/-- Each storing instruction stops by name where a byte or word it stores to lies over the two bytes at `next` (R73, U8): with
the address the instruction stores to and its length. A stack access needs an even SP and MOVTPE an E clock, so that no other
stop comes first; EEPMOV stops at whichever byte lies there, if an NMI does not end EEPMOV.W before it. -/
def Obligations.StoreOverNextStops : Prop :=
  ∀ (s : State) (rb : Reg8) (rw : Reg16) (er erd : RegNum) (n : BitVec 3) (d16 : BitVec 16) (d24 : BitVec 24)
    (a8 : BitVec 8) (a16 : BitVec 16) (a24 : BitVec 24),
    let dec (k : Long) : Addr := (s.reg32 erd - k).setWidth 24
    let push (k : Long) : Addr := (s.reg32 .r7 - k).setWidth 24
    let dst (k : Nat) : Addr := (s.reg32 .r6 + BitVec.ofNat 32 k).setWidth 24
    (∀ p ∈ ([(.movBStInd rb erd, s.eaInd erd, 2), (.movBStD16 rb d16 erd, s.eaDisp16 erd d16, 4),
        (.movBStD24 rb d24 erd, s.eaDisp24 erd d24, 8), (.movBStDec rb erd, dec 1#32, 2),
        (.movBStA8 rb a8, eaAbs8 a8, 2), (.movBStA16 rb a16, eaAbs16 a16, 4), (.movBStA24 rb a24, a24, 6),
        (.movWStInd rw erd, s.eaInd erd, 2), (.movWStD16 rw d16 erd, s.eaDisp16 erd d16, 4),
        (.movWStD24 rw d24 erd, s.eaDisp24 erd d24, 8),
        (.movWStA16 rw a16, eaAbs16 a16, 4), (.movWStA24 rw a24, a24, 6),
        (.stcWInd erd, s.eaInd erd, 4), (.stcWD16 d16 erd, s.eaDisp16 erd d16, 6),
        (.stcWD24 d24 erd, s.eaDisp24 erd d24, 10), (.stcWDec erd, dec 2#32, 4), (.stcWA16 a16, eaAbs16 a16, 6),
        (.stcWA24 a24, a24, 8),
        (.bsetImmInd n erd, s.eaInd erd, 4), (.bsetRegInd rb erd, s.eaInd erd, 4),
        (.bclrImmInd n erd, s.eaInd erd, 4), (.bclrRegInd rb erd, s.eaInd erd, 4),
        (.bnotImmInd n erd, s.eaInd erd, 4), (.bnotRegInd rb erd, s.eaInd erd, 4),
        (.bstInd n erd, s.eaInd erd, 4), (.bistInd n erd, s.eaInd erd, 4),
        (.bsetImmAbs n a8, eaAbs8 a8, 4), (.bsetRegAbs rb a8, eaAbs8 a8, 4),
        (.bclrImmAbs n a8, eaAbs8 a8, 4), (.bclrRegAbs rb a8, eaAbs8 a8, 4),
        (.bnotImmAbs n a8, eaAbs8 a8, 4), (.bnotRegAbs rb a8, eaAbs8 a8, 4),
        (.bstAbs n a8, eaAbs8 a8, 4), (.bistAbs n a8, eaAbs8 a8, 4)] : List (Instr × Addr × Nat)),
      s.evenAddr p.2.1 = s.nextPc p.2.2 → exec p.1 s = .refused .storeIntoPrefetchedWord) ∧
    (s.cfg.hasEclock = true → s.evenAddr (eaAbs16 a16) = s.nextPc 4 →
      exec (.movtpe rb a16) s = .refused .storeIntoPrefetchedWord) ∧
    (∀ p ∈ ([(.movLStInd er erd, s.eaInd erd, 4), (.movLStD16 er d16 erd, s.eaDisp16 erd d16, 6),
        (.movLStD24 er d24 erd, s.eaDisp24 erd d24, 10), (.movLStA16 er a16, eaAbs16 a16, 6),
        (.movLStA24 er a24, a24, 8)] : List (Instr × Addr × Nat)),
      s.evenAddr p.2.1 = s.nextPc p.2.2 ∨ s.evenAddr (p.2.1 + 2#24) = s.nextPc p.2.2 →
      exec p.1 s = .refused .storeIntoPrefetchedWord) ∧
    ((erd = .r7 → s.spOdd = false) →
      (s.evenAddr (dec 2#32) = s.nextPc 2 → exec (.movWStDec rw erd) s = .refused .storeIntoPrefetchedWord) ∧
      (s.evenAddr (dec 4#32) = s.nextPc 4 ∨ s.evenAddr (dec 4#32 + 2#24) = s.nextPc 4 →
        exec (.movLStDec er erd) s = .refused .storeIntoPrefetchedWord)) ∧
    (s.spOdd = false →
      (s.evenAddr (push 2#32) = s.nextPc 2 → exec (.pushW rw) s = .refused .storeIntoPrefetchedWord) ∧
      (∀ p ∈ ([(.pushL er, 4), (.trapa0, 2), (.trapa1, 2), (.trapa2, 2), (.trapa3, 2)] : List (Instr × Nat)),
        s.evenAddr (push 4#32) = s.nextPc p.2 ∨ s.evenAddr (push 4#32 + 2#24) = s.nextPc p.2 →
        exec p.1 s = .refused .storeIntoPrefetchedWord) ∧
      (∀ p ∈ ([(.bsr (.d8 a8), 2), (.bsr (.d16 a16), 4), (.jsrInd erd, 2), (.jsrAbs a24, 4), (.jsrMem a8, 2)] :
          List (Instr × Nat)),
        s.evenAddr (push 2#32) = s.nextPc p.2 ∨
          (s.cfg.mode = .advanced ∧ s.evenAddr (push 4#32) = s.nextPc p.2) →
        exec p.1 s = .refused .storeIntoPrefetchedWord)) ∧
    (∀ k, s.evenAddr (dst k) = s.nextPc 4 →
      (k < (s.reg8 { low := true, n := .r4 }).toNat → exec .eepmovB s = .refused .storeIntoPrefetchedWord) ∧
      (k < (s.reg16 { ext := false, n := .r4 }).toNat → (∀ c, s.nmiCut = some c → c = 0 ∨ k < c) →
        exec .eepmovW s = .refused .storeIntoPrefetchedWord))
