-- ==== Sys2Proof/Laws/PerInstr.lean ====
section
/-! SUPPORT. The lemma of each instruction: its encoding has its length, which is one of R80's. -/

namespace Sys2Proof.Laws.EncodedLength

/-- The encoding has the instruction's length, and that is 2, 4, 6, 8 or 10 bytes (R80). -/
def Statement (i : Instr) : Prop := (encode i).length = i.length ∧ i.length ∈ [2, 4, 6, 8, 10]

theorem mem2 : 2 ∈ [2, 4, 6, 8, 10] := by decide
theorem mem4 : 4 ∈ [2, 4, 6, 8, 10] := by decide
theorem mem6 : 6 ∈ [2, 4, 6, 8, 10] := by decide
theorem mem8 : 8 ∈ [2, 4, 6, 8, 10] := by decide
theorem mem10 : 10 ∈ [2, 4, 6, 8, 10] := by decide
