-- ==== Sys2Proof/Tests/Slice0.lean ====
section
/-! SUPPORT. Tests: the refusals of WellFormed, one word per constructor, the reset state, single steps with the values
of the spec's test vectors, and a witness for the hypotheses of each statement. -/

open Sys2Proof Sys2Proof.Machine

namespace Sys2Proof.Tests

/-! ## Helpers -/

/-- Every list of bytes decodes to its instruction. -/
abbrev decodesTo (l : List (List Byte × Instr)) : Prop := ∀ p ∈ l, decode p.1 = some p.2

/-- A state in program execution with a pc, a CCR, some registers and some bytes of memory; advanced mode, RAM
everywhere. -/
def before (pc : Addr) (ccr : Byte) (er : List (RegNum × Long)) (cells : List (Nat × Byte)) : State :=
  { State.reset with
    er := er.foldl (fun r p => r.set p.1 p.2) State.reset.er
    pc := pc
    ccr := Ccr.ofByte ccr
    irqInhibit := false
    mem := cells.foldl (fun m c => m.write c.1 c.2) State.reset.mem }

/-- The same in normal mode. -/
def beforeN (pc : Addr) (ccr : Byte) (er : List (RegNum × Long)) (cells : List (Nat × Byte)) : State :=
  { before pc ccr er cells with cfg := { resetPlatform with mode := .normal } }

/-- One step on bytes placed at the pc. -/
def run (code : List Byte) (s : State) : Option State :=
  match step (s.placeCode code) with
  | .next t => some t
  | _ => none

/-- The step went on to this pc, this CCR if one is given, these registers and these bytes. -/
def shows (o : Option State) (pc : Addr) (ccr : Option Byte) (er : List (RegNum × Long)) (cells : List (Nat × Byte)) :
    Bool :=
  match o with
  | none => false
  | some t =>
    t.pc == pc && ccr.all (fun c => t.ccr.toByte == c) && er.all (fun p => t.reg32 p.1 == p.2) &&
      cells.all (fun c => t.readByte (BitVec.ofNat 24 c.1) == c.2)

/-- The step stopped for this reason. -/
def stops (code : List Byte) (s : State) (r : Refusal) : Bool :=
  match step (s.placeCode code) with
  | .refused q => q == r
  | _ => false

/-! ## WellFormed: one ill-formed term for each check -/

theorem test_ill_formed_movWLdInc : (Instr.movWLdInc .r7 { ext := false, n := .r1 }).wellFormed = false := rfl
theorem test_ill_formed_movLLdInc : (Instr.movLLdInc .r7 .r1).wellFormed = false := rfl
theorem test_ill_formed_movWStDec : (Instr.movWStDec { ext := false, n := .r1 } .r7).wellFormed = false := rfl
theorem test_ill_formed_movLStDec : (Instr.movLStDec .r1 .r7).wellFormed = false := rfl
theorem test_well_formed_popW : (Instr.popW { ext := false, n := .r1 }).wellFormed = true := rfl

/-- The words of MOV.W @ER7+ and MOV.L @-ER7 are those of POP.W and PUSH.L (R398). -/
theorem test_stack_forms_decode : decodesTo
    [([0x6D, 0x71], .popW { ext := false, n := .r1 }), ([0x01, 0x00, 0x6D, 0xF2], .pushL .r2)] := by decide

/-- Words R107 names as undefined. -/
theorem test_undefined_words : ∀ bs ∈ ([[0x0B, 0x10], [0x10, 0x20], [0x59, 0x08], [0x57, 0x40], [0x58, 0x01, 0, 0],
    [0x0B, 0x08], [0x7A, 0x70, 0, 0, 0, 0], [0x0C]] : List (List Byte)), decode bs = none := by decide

...

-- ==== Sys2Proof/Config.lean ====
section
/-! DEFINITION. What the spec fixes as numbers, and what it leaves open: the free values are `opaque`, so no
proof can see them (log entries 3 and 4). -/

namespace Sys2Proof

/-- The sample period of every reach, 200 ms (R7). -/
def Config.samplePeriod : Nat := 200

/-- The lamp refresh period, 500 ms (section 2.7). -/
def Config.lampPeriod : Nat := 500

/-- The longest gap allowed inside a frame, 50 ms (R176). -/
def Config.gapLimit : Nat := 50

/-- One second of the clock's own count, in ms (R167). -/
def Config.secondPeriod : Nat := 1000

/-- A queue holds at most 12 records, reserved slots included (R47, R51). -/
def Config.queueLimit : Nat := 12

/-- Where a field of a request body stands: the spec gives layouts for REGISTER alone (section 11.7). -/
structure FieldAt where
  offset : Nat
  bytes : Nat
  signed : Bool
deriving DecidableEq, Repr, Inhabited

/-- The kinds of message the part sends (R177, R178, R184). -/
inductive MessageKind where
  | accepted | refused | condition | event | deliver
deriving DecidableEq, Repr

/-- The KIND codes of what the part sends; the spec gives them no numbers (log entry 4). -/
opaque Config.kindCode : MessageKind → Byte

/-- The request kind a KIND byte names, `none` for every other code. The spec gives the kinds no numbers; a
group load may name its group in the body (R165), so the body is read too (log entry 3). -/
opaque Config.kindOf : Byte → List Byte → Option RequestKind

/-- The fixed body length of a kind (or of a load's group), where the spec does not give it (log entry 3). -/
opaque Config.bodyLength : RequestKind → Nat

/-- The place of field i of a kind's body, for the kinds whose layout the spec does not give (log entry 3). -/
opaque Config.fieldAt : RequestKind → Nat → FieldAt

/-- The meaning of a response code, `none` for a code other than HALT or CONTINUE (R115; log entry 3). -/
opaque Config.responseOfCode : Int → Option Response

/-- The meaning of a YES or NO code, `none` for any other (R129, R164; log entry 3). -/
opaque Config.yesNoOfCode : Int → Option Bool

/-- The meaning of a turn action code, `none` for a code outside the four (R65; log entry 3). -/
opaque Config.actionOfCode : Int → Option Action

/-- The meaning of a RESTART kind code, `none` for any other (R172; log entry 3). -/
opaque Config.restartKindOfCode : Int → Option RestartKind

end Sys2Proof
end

→ **The task**
Reproduce, word for word and in full, only the lines above that start at the line with "opaque Config.fieldAt : RequestKind" and run through the line with "(R65; log entry 3). -/", both ends included.

→ **Output of the exercise**
opaque Config.fieldAt : RequestKind → Nat → FieldAt

/-- The meaning of a response code, `none` for a code other than HALT or CONTINUE (R115; log entry 3). -/
opaque Config.responseOfCode : Int → Option Response

/-- The meaning of a YES or NO code, `none` for any other (R129, R164; log entry 3). -/
opaque Config.yesNoOfCode : Int → Option Bool

/-- The meaning of a turn action code, `none` for a code outside the four (R65; log entry 3). -/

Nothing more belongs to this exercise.